# New IPO Dentalcorp (DNTL)



## one day at a time (Aug 4, 2019)

Hi guys, I'm curious if anyone has any experience with buying ipo's. I'm currently an employee for a dentalcorp practice and they gave us the options to buy in before the shares hit the market, which will be this coming Monday (May 17 '21). Is this a good strategy? I'm not aware of too many specifics of the company, other than that it's the biggest corporate dental business in Canada, and it owns about 500 clinics across Canada. It's bigger than the next 2 corporate businesses combined and adds about 40 new clinics every year. There's a total of 15,000 dental clinics in Canada by the way. Do you guys have any tips or recommendations?

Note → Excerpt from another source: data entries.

/-- ADD_MERGE (R196, R209, R210): the earlier-queued packet is the left operand. A packet whose header check fails is
discarded there, and packets that are no two ADD packets to merge are left as they are.
(DEDUCED, log entry 35) -/
def execAddMerge (router : Fin 6336) (a b : Pkt) (s : State) : Res :=
  if !pkChecks a || !pkChecks b then .next ((s.checkAt router a).checkAt router b)
  else .next (
    match s.logicalOf router.val, s.freeMid router.val with
    | some own, some mid =>
      if s.on Reg.MN_FAB_CTL_MERGE_EN ∧ mergeable a b = true ∧ s.partOk a = true ∧ (s.land (soundPkt a)).partOk b = true then
        let s1 := (((s.land (soundPkt a)).land (soundPkt b)).countPart a own).countPart b own
        let h := { pkFields a with cnt := pkCnt a + pkCnt b, src := own, mrg := true, mid := mid }
        let m : MergeEnt := { router := router.val, mid := mid, parts := [a, b] }
        State.emit { s1 with fab := { s1.fab with merges := s1.fab.merges ++ [m] } }
          (.packet { hdr := h.word, relay := none, data := addRows (pkEtype a) a.data b.data,
                     bad := a.bad ++ b.bad.filter (fun w => !a.bad.contains w) })
      else s
    | _, _ => s)

/- ### X dies -/

/-- The request that an X die answers on behalf of a device it cannot reach (R276, R277, R278): a thimble request or a
remote read. -/
def pkAsks (q : Pkt) : Bool := (pkKind q == pkThimble && pkSub q == suRequest) || pkKind q == pkRdreq

/-- An X die answers a request for the far end; other packets are lost.
(DEDUCED, log entry 36) -/
def State.xAnswer (s : State) (x : Nat) (q : Pkt) (sub : Nat) : State :=
  if pkAsks q then
    match q.relay with
    | some w => s.emit (.packet { hdr := { kind := pkThimble, dest := if rlSdev w = s.devId.toNat then rlStile w else xCode x,
                                           src := xCode x, tag := pkTag q, ring := pkRing q, sub := sub : PktHdr }.word,
                                  relay := some (relayBack w), data := [], bad := [] })
    | none => s
  else s

/-- The link of an X die whose receive buffer holds a packet. -/
def State.heldBy (s : State) (x : Nat) (q : Pkt) : Option Nat :=
  (List.range 36).find? (fun n => s.xOf n == x && (s.link n).rxPkts.contains q)

/-- A packet of a link's receive buffer can be taken: of its VC it is the first there (R277). -/
def LinkSt.isHead (l : LinkSt) (q : Pkt) : Bool := l.rxPkts.find? (fun f => pkVc f == pkVc q) == some q

/-- A packet that an X die takes from a link's receive buffer frees its place there (R334). -/
def LinkSt.takePkt (l : LinkSt) (q : Pkt) : LinkSt :=
  { l with rxPkts := l.rxPkts.erase q, freed := modNth l.freed (pkVc q) (fun c => (c + pkWire q) % 2 ^ 24) }

/-- An X die takes a packet, from a link's receive buffer or from the fabric, where it is the first of its way there (R199,
R277). -/
def State.takeAtX (s : State) (x : Nat) (q : Pkt) : Option State :=
  match s.heldBy x q with
  | some n => if (s.link n).isHead q then some (s.modLink n (fun l => l.takePkt q)) else none
  | none => if s.inOrder (soundPkt q) then some (s.takePacket q) else none

/-- A packet whose check fails at an X die is discarded there (R196, R276): one from a link frees its place. -/
def State.dropAtX (s : State) (x : Nat) (q : Pkt) : State :=
  match s.heldBy x q with
  | some n =>
    ((s.modLink n (fun l => l.takePkt q)).flag Reg.MN_FAB_STAT_HDR_ERR).bump Reg.MN_FAB_STAT_DROPS 1
  | none => s.dropPacket q

/-- PACKET_FORWARD (R276–R278, R335, R336): an X die refuses, injects or sends on a relayed packet. One without a relay word
carries zeros in its place, to which RCHK does not fit (R276), and is discarded.
(DEDUCED, log entry 36) -/
def execPacketForward (x : Fin 2) (pkt : Pkt) (s : State) : Res :=
  match pkt.relay, s.takeAtX x.val pkt with
  | none, _ => .next (s.dropAtX x.val pkt)
  | some w, taken =>
    if !pkChecks pkt then .next (s.dropAtX x.val pkt)
    else .next (match taken with
    | none => s
    | some s1 =>
      let dst := rlTarget w
      if pkAsks pkt ∧ pkKind pkt = pkThimble ∧ ¬ s1.on Reg.BB_CTL_REMOTE_EN then s1.xAnswer x.val pkt suRefuse
      else if dst.1 = s1.devId.toNat then
        match s1.physOf dst.2 with
        | some _ => s1.emit (.packet { pkt with hdr := { pkFields pkt with dest := dst.2, src := xCode x.val }.word })
        | none => s1.xAnswer x.val pkt suRefuse
      else match s1.routeTo dst.1 with
        | none => s1.xAnswer x.val pkt suRefuse
        | some n =>
          if s1.xOf n ≠ x.val then
            s1.emit (.packet { pkt with hdr := { pkFields pkt with dest := xCode (1 - x.val), src := xCode x.val }.word })
          else if s1.linkUp n ∨ s1.lkState n = lkRetrain then
            (s1.modLink n (fun l => { l with pktQ := l.pktQ ++ [pkt] })).countRing 2 1
          else s1.xAnswer x.val pkt suAbandoned)

/- ### Row map -/

/-- The rows per die that the grade in force calls for (R6, R186). -/
def State.rowsWanted (s : State) : Nat :=
  let graded := match s.cfg with
    | some c => !c.spareMode
    | none => false
  if s.sec.gradeB || graded then 44 else 48

/-- The bad positions of a physical row, by physical column. -/
def State.badCols (s : State) (d r : Nat) : List Nat :=
  (List.range 33).filter (fun c => s.test.bad.contains (d * 1584 + r * 33 + c))

/-- A row can be enabled in the row mode in use (R211). -/
def State.rowUsable (s : State) (d r : Nat) : Bool :=
  let spare := match s.cfg with
    | some c => c.spareMode
    | none => true
  decide ((s.badCols d r).length ≤ if spare then 1 else 0)

/-- The row map satisfies R213: every die has the rows that its grade calls for, and in 44-row operation they are its
lowest-numbered usable ones. -/
def State.mapOk (s : State) : Bool :=
  (List.range 4).all (fun d => (s.enabledRows d).length == s.rowsWanted &&
    (s.rowsWanted == 48 || s.enabledRows d == ((List.range 48).filter (s.rowUsable d)).take 44))

/-- The row map with a row's MODE and BAD replaced. -/
def State.setRow (s : State) (d r v : Nat) : State :=
  { s with fab := { s.fab with rows := smSet s.fab.rows (d * 48 + r) v 0 } }

/-- The logical tiles that a spare claim moves one position east (R214). -/
def State.movedBy (s : State) (d r bad : Nat) : List Nat :=
  (List.range (32 - bad)).filterMap (fun i => s.logicalOf (d * 1584 + r * 33 + bad + i))

/-- A position enters the bad-position record of the NVM, which holds 64 (R474). -/
def State.recordBad (s : State) (p : Nat) : State :=
  if s.test.nvm.contains p then s
  else if s.test.nvm.length < 64 then { s with test := { s.test with nvm := s.test.nvm ++ [p] } }
  else s.flag Reg.BI_NVREC_FULL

I've never done one of these before and any help would be appreciated!


----------



## one day at a time (Aug 4, 2019)

I want to add that I think I read somewhere that their yearly income is about 600 million per year...I don't really know what that means though, like how much they have net at the end of paying for everything and salaries etc...


----------



## one day at a time (Aug 4, 2019)

dentalcorp Posts 105% Three-Year Revenue Growth in the Globe and Mail Top Growing Companies Ranking - Oral Health Group


dentalcorp achieves second spot among companies with more than $500 million in revenue dentalcorp, Canada’s leading network of dental practices, is pleased to announce it ... more




www.oralhealthgroup.com


----------



## Fain (Oct 11, 2009)

one day at a time said:


> Hi guys, I'm curious if anyone has any experience with buying ipo's. I'm currently an employee for a dentalcorp practice and they gave us the options to buy in before the shares hit the market, which will be this coming Monday (May 17 '21). Is this a good strategy? I'm not aware of too many specifics of the company, other than that it's the biggest corporate dental business in Canada, and it owns about 500 clinics across Canada. It's bigger than the next 2 corporate businesses combined and adds about 40 new clinics every year. There's a total of 15,000 dental clinics in Canada by the way. Do you guys have any tips or recommendations? I've never done one of these before and any help would be appreciated!


I buy a lot of share pre-ipo through private placement. Usually its a good idea but depends on specifics of course. You going to dump your shares at open on IPO day? do they give you warrants along with the shares?


----------



## one day at a time (Aug 4, 2019)

Fain said:


> I buy a lot of share pre-ipo through private placement. Usually its a good idea but depends on specifics of course. You going to dump your shares at open on IPO day? do they give you warrants along with the shares?


I was thinking of keeping them for 2-3 months, probably even up until the end of the year. I guess it depends on what direction they're going, but I understand IPO's move pretty fast initially? There are no warrants that I'm aware of, just regular share prices before opening day next week. I think it's going to be mid-week actually not Monday. I have a copy of the prospectus, if anybody wants to critique it....lots of numbers I don't fully understand...I would appreciate any feedback!



https://mcusercontent.com/f3f90e07cb5d095318c5be79a/files/e8cce12f-853c-4827-a272-da331a2dadbe/dentalcorp_Holdings_Ltd._Preliminary_Prospectus_English_.pdf


----------



## Fain (Oct 11, 2009)

one day at a time said:


> I was thinking of keeping them for 2-3 months, probably even up until the end of the year. I guess it depends on what direction they're going, but I understand IPO's move pretty fast initially? There are no warrants that I'm aware of, just regular share prices before opening day next week. I think it's going to be mid-week actually not Monday. I have a copy of the prospectus, if anybody wants to critique it....lots of numbers I don't fully understand...I would appreciate any feedback!
> 
> 
> 
> https://mcusercontent.com/f3f90e07cb5d095318c5be79a/files/e8cce12f-853c-4827-a272-da331a2dadbe/dentalcorp_Holdings_Ltd._Preliminary_Prospectus_English_.pdf


Yeah IPOs move fast. I usual gauge the interest. This would is priced between offering price between $16.00 and $19.00 per share. My guess is if it's priced in the higher range and oversubscribed that you will see a big jump in share price.


----------



## james4beach (Nov 15, 2012)

I think it has a lot do with the general market mood (amount of greed and risk-taking enthusiasm).

You can look at the IPO ETF to get a sense of how that market is behaving. Late 2020 became a super hot time for IPOs, largely described as an IPO bubble, but things have changed now (as you can see in the chart for IPO), weakening ever since February.

During an IPO mania or bubble, it doesn't matter what the company does because stupid investors will come along and pay any price for any company.

Today, IPOs are *not* getting a hot reception. If you're going to play this game, you only should do this when IPOs are hot.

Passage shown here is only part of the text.